[Collected data]
------------------------------------------------------------------------
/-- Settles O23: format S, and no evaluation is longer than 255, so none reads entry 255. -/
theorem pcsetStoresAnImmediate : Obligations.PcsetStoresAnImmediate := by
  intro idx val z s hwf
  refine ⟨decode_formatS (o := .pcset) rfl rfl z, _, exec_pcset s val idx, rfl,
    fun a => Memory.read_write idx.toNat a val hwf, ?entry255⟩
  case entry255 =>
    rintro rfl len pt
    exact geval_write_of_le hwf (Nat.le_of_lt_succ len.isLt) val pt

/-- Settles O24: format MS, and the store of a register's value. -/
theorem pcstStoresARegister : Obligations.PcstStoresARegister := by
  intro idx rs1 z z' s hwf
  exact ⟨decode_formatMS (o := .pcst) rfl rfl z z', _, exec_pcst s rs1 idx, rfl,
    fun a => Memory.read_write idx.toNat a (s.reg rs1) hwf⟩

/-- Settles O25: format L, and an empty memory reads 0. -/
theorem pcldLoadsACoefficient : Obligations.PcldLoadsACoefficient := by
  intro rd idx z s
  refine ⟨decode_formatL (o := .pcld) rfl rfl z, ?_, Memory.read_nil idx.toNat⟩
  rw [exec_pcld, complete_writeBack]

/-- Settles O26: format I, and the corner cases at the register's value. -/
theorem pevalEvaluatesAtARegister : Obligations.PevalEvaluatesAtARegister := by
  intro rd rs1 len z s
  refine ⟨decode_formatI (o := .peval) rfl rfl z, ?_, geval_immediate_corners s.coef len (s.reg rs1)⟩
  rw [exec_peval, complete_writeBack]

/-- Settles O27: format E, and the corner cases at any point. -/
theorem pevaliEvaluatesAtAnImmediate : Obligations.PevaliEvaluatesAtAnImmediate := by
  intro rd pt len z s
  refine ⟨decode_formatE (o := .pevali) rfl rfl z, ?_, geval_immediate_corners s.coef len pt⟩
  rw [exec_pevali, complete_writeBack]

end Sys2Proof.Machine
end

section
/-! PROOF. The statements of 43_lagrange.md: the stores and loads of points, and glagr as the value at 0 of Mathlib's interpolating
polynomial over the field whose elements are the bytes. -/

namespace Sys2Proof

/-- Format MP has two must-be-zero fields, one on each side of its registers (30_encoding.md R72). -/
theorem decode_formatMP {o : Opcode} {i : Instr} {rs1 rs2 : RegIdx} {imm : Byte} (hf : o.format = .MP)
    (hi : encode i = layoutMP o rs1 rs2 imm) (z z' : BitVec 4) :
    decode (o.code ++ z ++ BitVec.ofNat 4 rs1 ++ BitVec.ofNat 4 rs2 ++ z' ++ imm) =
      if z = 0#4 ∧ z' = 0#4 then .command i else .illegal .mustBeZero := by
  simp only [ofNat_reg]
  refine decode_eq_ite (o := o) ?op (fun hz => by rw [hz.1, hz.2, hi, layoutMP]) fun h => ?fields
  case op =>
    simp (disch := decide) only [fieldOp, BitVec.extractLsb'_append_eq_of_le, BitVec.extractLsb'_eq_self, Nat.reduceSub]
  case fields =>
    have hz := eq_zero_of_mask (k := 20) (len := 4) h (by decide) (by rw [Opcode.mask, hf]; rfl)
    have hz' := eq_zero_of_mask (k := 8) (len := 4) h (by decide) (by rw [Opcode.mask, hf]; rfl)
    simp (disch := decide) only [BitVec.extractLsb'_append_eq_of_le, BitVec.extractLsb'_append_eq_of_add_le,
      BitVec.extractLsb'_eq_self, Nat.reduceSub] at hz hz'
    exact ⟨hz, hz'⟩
------------------------------------------------------------------------
▶ _Your assignment_
Search the entries for the word "only" and pick out every line that holds it.

▶ _The answer_
  simp only [ofNat_reg]
    simp (disch := decide) only [fieldOp, BitVec.extractLsb'_append_eq_of_le, BitVec.extractLsb'_eq_self, Nat.reduceSub]
    simp (disch := decide) only [BitVec.extractLsb'_append_eq_of_le, BitVec.extractLsb'_append_eq_of_add_le,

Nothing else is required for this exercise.